Print the lines that run from the line with "(Accepts s .fbar" to the line with "a) = some x) ∧", keeping both end lines, exactly as they appear in the entries below, and nothing else.

[Collected data entries]

Content starts

-- ==== Sys2Proof/Machine/Builtins.lean ====
section
/-! DEFINITION. Built-in operators by contract (R386): the tensors of an entry, its results, and the natural modes of their outputs (R412). -/

namespace Sys2Proof.Machine

/-! ## The catalogue -/

/-- Number of inputs and outputs of a built-in id; none where the catalogue does not list it. -/
def builtinArity (id : Nat) : Option (Nat × Nat) :=
  match id with
  | 0x002 => some (0, 1)
  | 0x007 => some (3, 0)
  | 0x004 => some (2, 1) | 0x006 => some (2, 1) | 0x030 => some (2, 1) | 0x032 => some (2, 1) | 0x033 => some (2, 1) | 0x048 => some (2, 1)
  | 0x015 => some (3, 1) | 0x031 => some (3, 1)
  | 0x001 => some (1, 1) | 0x003 => some (1, 1) | 0x005 => some (1, 1) | 0x01E => some (1, 1) | 0x020 => some (1, 1) | 0x021 => some (1, 1)
  | 0x03C => some (1, 1) | 0x03D => some (1, 1) | 0x040 => some (1, 1) | 0x041 => some (1, 1) | 0x050 => some (1, 1)
  | n =>
    if 0x010 ≤ n ∧ n ≤ 0x014 then some (2, 1)
    else if (0x018 ≤ n ∧ n ≤ 0x01D) ∨ (0x038 ≤ n ∧ n ≤ 0x03A) ∨ (0x0E0 ≤ n ∧ n ≤ 0x0E3) then some (1, 1)
    else none

/-- Why an operator stops its context: code, ADDR, HANDLE, INFO. A breach of contract has no ADDR of its own (R335). -/
structure OpErr where
  code : Nat := 0x07
  addr : Option Nat := none
  handle : Nat := 0
  info : Nat := 0
  deriving DecidableEq, Repr

abbrev Op (α : Type) := Except OpErr α

def breach {α : Type} (handle : Nat := 0) : Op α := .error { handle := handle }

def check (b : Bool) (handle : Nat := 0) : Op Unit := if b then .ok () else breach handle

/-! ## Tensors -/

/-- A tensor of an operator on this member: its descriptor, the indices it holds, and the contents of a block-local one,
over the whole extents, each element as mantissa + 256 × exponent for BFP. -/
structure Ten where
  hn : Nat := 0
  ws : List DWord := []
  held : List (Nat × Nat) := []
  vals : Option (List Nat) := none
  deriving DecidableEq, Repr

def Ten.fmt (t : Ten) : Nat := descFmt t.ws
def Ten.m (t : Ten) : Nat := bfpOf t.fmt
def Ten.ext (t : Ten) (k : Nat) : Nat := descExt t.ws k
def Ten.ndim (t : Ten) : Nat := descNdim t.ws
def Ten.isFp (t : Ten) : Bool := decide (t.m ≠ 0) || typeIsFp t.fmt

/-- The member holds the element. -/
def Ten.has (t : Ten) (i : List Nat) : Bool :=
  (List.range 6).all fun k => let r := t.held.getD k (0, 1); decide (r.1 ≤ i.getD k 0 ∧ i.getD k 0 < r.2)

def Ten.lo (t : Ten) (k : Nat) : Nat := (t.held.getD k (0, 1)).1
def Ten.hi (t : Ten) (k : Nat) : Nat := (t.held.getD k (0, 1)).2

/-- Dense index over the extents, dimension 0 innermost. -/
def denseIx (ext : List Nat) (i : List Nat) : Nat :=
  ((List.range 6).reverse).foldl (fun a k => a * ext.getD k 1 + i.getD k 0) 0

/-- Element offset in the storage of this member. -/
def Ten.offset (t : Ten) (i : List Nat) : Int :=
  match t.vals with
  | some _ => denseIx (descExts t.ws) i
  | none => elemOffset t.ws ((List.range 6).map fun k => i.getD k 0 - t.lo k)
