/-- L1 lines that overlap the ranges leave the cores of the scope (R273 step 2). -/
def State.dropLines (s : State) (d scope : Nat) (fs : List (Nat × Nat)) : State :=
  { s with cores := s.cores.map fun (p : Nat × Core) =>
      let h := p.1 / 128
      let inside := decide (if scope = 2 then h = d else if scope = 3 then h / 32 = d / 32 else True) && decide ((s.dieAt h).partition = (s.dieAt d).partition)
      if inside then (p.1, { p.2 with l1 := p.2.l1.filter fun l => !fs.any fun f => decide (l.pa < f.1 + f.2 ∧ f.1 < l.pa + 128) }) else p }

/-- Output handles of an entry. -/
def Entry.outs (e : Entry) : List Nat := (e.refs.filter refWrites).map refHandle

/-- Step 2 of R273 for one output handle. -/
def State.releaseLines (s : State) (d c n : Nat) : State :=
  match (s.ctxAt d c).handle? n with
  | none => s
  | some h =>
    (byteRanges h.words (s.storeExts d c h 3)).foldl (fun s r => s.dropLines d (shardScope h.shard) (s.frames d c r.1 r.2)) s

/-- Extents recorded by `PSETEXT` (R376). -/
def Ctx.applyExts (x : Ctx) (e : Entry) : Ctx :=
  e.exts.foldl (fun (y : Ctx) t =>
    let n := refHandle (e.refs.getD t.1 0)
    match y.handle? n with
    | none => y
    | some h => y.setHandle n { h with words := h.words.take 2 ++ extWords ((descExts h.words).set t.2.1 t.2.2) ++ h.words.drop 5 }) x

/-- A block commits: the recorded extents stand (R362), then R347. -/
def State.commitBlock (s : State) (d c : Nat) (b : Block) : State :=
  let s := s.updCtx d c fun x => b.entries.foldl Ctx.applyExts x
  let s := (b.entries.flatMap Entry.outs).foldl (fun s n => s.releaseLines d c n) s
  let s := s.updCtx d c fun x =>
    let x := b.entries.foldl (fun (y : Ctx) e => (e.named refWrites).foldl (fun (y : Ctx) r => y.updRoot r fun h => { h with pw := h.pw - 1 }) y) x
    { x with
      handles := Tbl.mapV (fun (h : Handle) => if h.resBlk = b.serial then { h with resident := 0, resBlk := 0 } else h) x.handles
      blocks := x.blocks.filter fun k => !decide (k.serial = b.serial) }
  s.freeOperGrans d c (some b.serial)

/-! ## Meanings -/

/-- The context runs and is not being pre-empted. -/
def State.ctxActive (s : State) (d c : Nat) : Bool := decide ((s.ctxAt d c).st = .running ∧ (s.ctxAt d c).pre = .none) && !(s.dieAt d).offline

/-- Another entry of the context comes before entry j of block b in the present cycle: one accepted earlier that may issue, or one
whose completion is to be applied first (R346, R368). -/
def State.issuesAfter (s : State) (d c : Nat) (b : Block) (j : Nat) : Bool :=
  let x := s.ctxAt d c
  let able (k : Block) (n : Nat) : Bool := k.allocated && match k.entries[n]? with
    | some e => x.mayIssue k n e
    | none => false
  (x.blocks.takeWhile fun k => decide (k.serial ≠ b.serial)).any (fun k => (List.range k.entries.length).any (able k)) ||
    (List.range j).any (able b) || x.blocks.any fun k => k.entries.any Entry.ready

/-- OPERATOR_ISSUE (R346): entry `n` of the block of serial `m` of context `k` of die `u` issues; or, issued before, gets
its plan routine. -/
def execOperatorIssue (s : State) : Host.Outcome State Fault Refusal :=
  let d := s.ev.u
  let c := s.ev.k
  match (s.ctxAt d c).block? s.ev.m, (s.ctxAt d c).entry? s.ev.m s.ev.n with
  | some b, some e =>
    if e.stage = .issued then
      happen s (decide (s.planHead d = some (c, s.ev.m, s.ev.n)) && !(s.freePlans d).isEmpty && !(s.dieAt d).offline) (s.nextPlan d)
    else
      let t := s.allocUpTo d c b.serial (s.ctxAt d c).blocks
      let u := match (t.ctxAt d c).block? b.serial with
        | some b => if b.allocated then t.issueEntry d c b s.ev.n e else t
        | none => t
      happen s (s.ctxActive d c && (s.ctxAt d c).mayIssue b s.ev.n e && !t.issuesAfter d c b s.ev.n) u
  | _, _ => happen s false s

/-- OPERATOR_COMPLETE (R273, R413): entry `n` of the block of serial `m` of context `k` of die `u` is done with its sweeps. -/
def execOperatorComplete (s : State) : Host.Outcome State Fault Refusal :=
  let d := s.ev.u
  let c := s.ev.k
  match (s.ctxAt d c).block? s.ev.m, (s.ctxAt d c).entry? s.ev.m s.ev.n with
  | some b, some e => happen s (decide ((s.ctxAt d c).st = .running) && e.ready) (s.completeEntry d c b s.ev.n e)
  | _, _ => happen s false s

/-- BLOCK_COMMIT (R347): the block of serial `m` of context `k` of die `u`. -/
def execBlockCommit (s : State) : Host.Outcome State Fault Refusal :=
  let d := s.ev.u
  let c := s.ev.k
  match (s.ctxAt d c).block? s.ev.m with
  | some b => happen s (decide ((s.ctxAt d c).st = .running ∧ b.left = 0) && b.entries.all fun e => decide (e.stage = .complete)) (s.commitBlock d c b)
  | none => happen s false s

end Sys2Proof.Machine
end

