def spadStore (s : State) (f : MemWord) : Eff State := do
  let n := 2 ^ f.sz.toNat
  let a ← memAddress s f n
  let a ← s.spaddr a n
  let v ← srcS s f.dr f.ed
  s.spadTurn
  let s ← s.spadBanks a n
  .ok (s.upd fun c => c.spadStore ((List.range n).map fun i => (a + i, BitVec.ofNat 8 (v.toNat / 256 ^ i))))

def vectorSpadLoad (s : State) (f : MemWord) : Eff State := do
  let a ← memAddress s f 512
  let a ← s.spaddr a 512
  let d := f.dr.toNat
  let p ← predOf s f.pen f.pg
  let old ← if f.pen then srcV s d false else .ok 0
  destOk s (.v d)
  s.spadTurn
  let s ← s.spadBanks a 512
  let s ← s.spadCheck (((List.range 512).filter fun i => p.1.getLsbD i).map fun i => a + i)
  let bs := ((List.range 512).zip ((s.core.banked.spadRead a 512).zip (vecBytes old))).map fun x => if p.1.getLsbD x.1 then x.2.1 else x.2.2
  .ok (s.produce (.v d) (leNat bs) (addressTaint s f ||| (if f.pen then (s.pre.vReg d).taint ||| p.2 else 0)) 4 0)

def vectorSpadStore (s : State) (f : MemWord) : Eff State := do
  let a ← memAddress s f 512
  let a ← s.spaddr a 512
  let v ← srcV s f.dr.toNat f.ed
  let p ← predOf s f.pen f.pg
  s.spadTurn
  let s ← s.spadBanks a 512
  .ok (s.upd fun c => (spadUnits a (maskedBytes p.1 v)).foldl Core.spadStore c)

/-! ## Regions (R243, R245) -/

def regionAlloc (s : State) (f : MemWord) : Eff State := do
  let z ← srcS s f.base f.ea
  dstS s f.dr
  let t := taintS s f.base
  let none' := s.produce (.s f.dr.toNat) (2 ^ 64 - 1) t 6 0
  if z = 0 ∨ spadBytes < z.toNat then .ok none'
  else
    let n := (z.toNat + 4095) / 4096
    match s.core.findGrans n, s.core.task with
    | some g, some k => .ok ((s.upd fun c => { c.takeGrans g n (.task k.id g false) with allocNow := true }).produce (.s f.dr.toNat) (4096 * g) t 6 0)
    | _, _ => .ok none'

def regionFree (s : State) (f : MemWord) : Eff State := do
  let b ← srcS s f.base f.ea
  let g := b.toNat / 4096
  let ok := decide (b.toNat % 4096 = 0) && (match s.core.task, Tbl.get? s.core.grans g with
    | some t, some (.task id first _) => decide (id = t.id ∧ first = g)
    | _, _ => false)
  need ok (.trap 0x0C b)
  .ok (s.upd fun c => { c with freeing := if c.freeing.contains g then c.freeing else c.freeing ++ [g] })

/-! ## Tag table (R246 to R248) -/

/-- The tag word of an entry (R229). -/
def TagEnt.word (e : TagEnt) (n : Nat) : DWord :=
  BitVec.ofNat 64 (e.s.toNat * 2 ^ 62 + e.d.toNat * 2 ^ 61 + e.len * 2 ^ 39 + e.spaddr * 2 ^ 8 + n)

/-- The answer on a miss. -/
def Core.missWord (c : Core) : DWord :=
  match Tbl.free c.tagTab 256 with
  | some n => BitVec.ofNat 64 (2 ^ 63 + n)
  | none =>
    let old := c.tagTab.foldl (fun (b : Nat × Nat) p => if b.2 < p.2.fage + 1 then (p.1, p.2.fage + 1) else b) (0, 0)
    BitVec.ofNat 64 (2 ^ 63 + 2 ^ 60 + old.1)

def tagLook (s : State) (f : MemWord) : Eff State := do
  let k ← srcS s f.base f.ea
  dstS s f.dr
  let w := match s.core.tagTab.find? fun p => decide (p.2.key = k.toNat) with
    | some p => p.2.word p.1
    | none => s.core.missWord
  .ok (s.writeS f.dr w (taintS s f.base) 1)
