/-- `IRQ_PEND` bit 1 is set at both control cores of a die (R334, R458). -/
def Noted (t : State) (d : Nat) : Prop := ∀ k, k = 72 ∨ k = 73 → (t.coreAt (d * 128 + k)).irqPend.getLsbD 1 = true

end Sys2Proof.Machine

/-- R277, R286, R289, R458: the code-visibility and translation instructions, `WAITI` and `DBELL`. Two clauses are the model's choice:
that set reserved bits of an operand of `TLBWR`, or a space above 5 in `TLBINV`, are an illegal operand (log 22), and that the low
address bits of a larger page in the words of `TLBWR` are ignored (log 91). -/
def Obligations.SystemInstructions : Prop :=
  ∀ (s : State) (f : SysR),
    let a := (s.sv f.a).toNat
    let b := (s.sv f.b).toNat
    let ready := Readable s (.s f.a.toNat) ∧ Readable s (.s f.b.toNat)
    let p := s.prior
    let die := p.dieAt (dieOf s.cur)
    (Accepts s (.cwb f) → ready → (StoresDone p → StoresDone s → exec (.cwb f) s = .next s) ∧
      (StoresDone p → ¬StoresDone s → Leaves s (.cwb f) .stores) ∧
      (¬StoresDone p → ∃ k, Stops s (.cwb f) (.wait .plain k false))) ∧
    (Accepts s (.iinv f) → ready → ∃ t, exec (.iinv f) s = .next t ∧ OnlyCore s t ∧ t.core = { s.core with l1i := t.core.l1i } ∧
      ∀ x, x ∈ t.core.l1i ↔ x ∈ s.core.l1i ∧ ¬∃ y, a ≤ y ∧ y < a + b ∧ y < 2 ^ 56 ∧ x.va / 128 * 128 ≤ y ∧ y < x.va / 128 * 128 + 128) ∧
    (Accepts s .fbar → exec .fbar s = .next (s.upd fun c => { c with ifetch := [] })) ∧
    (Accepts s .tlbinva → exec .tlbinva s = .next (s.upd fun c => { c with tlb := [] })) ∧
    (Accepts s (.tlbwr f) → ready → ∀ x, tlbWord a b x → ∃ t, exec (.tlbwr f) s = .next t ∧ t = { s with cores := t.cores, dies := t.dies } ∧
      (∀ u, u ≠ s.cur → t.coreAt u = s.coreAt u) ∧ (∀ d, d ≠ dieOf s.cur → t.dieAt d = s.dieAt d) ∧
      t.dieAt (dieOf s.cur) = { s.dieAt (dieOf s.cur) with known := (t.dieAt (dieOf s.cur)).known } ∧ x ∈ (t.dieAt (dieOf s.cur)).known ∧
      t.core = { s.core with tlb := t.core.tlb } ∧ (t.core.tlb.find? fun e => e.covers x.tsid a) = some x) ∧
    (Accepts s (.tlbwr f) → ready → (∀ x, ¬tlbWord a b x) → Stops s (.tlbwr f) (.trap 0x03 (BitVec.ofNat 64 s.core.slot))) ∧
    (Accepts s (.tlbprobe f) → ready → ∃ v, exec (.tlbprobe f) s = .next (State.produce { s with free := s.free + 1 } (.s f.a.toNat) v 0 4 0) ∧
      (2 ^ 56 ≤ b → v = 0) ∧
      (∀ e, b < 2 ^ 56 → ((p.core.tlb ++ die.l2tlb).find? fun e => e.covers (p.tsid s.cur) b) = some e → v = probeWord e b) ∧
      (b < 2 ^ 56 → (∀ e ∈ p.core.tlb ++ die.l2tlb, e.covers (p.tsid s.cur) b = false) →
        (∀ e, p.walkNow (dieOf s.cur) (p.tsid s.cur) b = .ok e → v = probeWord e b) ∧
        ∀ n, p.walkNow (dieOf s.cur) (p.tsid s.cur) b = .error (.reason n) → v = n * 2 ^ 9)) ∧
    (Accepts s (.tlbinv f) → ready →
      (b < 6 → StoresDone p → p.core.pendingMask = 0 →
        (s.core.inGroup = true → (p.core.shoot = .none ∨ p.core.shoot = .applied) → Leaves s (.tlbinv f) (.shoot b a)) ∧
        (s.core.inGroup = false → s.core.shoot = .applied → ∃ t, exec (.tlbinv f) s = .next t ∧ OnlyCore s t ∧
          t.core = { s.core with shoot := .none, after := [], holding := false }) ∧
        (s.core.inGroup = false → s.core.shoot = .none → ∃ t x, exec (.tlbinv f) s = .next t ∧ t = { s with cores := t.cores, shoots := s.shoots ++ [x], nextNet := t.nextNet } ∧
          t.core = { s.core with shoot := .flying x.id, holding := true, held := .plain, after := [.shoot b a] } ∧ x.u = s.cur ∧ x.tsid = b ∧ x.va = a ∧
          ∀ d, d ∈ x.dies ↔ d / 32 ∈ s.packages ∧ (s.dieAt d).partition = (s.dieAt (dieOf s.cur)).partition)) ∧
      (b < 6 → ¬StoresDone p ∨ p.core.pendingMask ≠ 0 → ∃ k, Stops s (.tlbinv f) (.wait .plain k false)) ∧
      (6 ≤ b → Stops s (.tlbinv f) (.trap 0x03 (BitVec.ofNat 64 s.core.slot)))) ∧
    (Accepts s .waiti → s.core.irqPend &&& s.core.irqMask ≠ 0 → CanCheckpoint s → ∃ t, exec .waiti s = .next t ∧ OnlyCore s t ∧
      t.core.live = s.core.live ∧ (s.core.ckDone = false → t.core.shadow.regs = s.core.pre ∧ t.core.shadow.addr = s.core.gpc)) ∧
    (Accepts s .waiti → s.core.irqPend &&& s.core.irqMask ≠ 0 → s.core.ckDone = false →
      (s.core.inGroup = true → Stops s .waiti .checkpoint) ∧
      (s.core.inGroup = false → s.core.mmaUnchecked = true → Stops s .waiti (.wait .plain false false))) ∧
    (Accepts s .waiti → s.core.irqPend &&& s.core.irqMask = 0 → Stops s .waiti (.wait .plain true false)) ∧
    (∀ (r : BitVec 6) (ea : Bool), Accepts s (.dbell r ea) → Readable s (.s r.toNat) → (s.sv r).getLsbD 63 = true → BufferRoom s 1 →
      ∃ t e, exec (.dbell r ea) s = .next t ∧ StoreIssued s t e ∧ e.k = .doorbell (namedUnit (s.sv r)) ∧ e.waits = s.core.pendingMask)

Content ends

_Output for this task_
    (Accepts s .fbar → exec .fbar s = .next (s.upd fun c => { c with ifetch := [] })) ∧
    (Accepts s .tlbinva → exec .tlbinva s = .next (s.upd fun c => { c with tlb := [] })) ∧
    (Accepts s (.tlbwr f) → ready → ∀ x, tlbWord a b x → ∃ t, exec (.tlbwr f) s = .next t ∧ t = { s with cores := t.cores, dies := t.dies } ∧
      (∀ u, u ≠ s.cur → t.coreAt u = s.coreAt u) ∧ (∀ d, d ≠ dieOf s.cur → t.dieAt d = s.dieAt d) ∧
      t.dieAt (dieOf s.cur) = { s.dieAt (dieOf s.cur) with known := (t.dieAt (dieOf s.cur)).known } ∧ x ∈ (t.dieAt (dieOf s.cur)).known ∧
      t.core = { s.core with tlb := t.core.tlb } ∧ (t.core.tlb.find? fun e => e.covers x.tsid a) = some x) ∧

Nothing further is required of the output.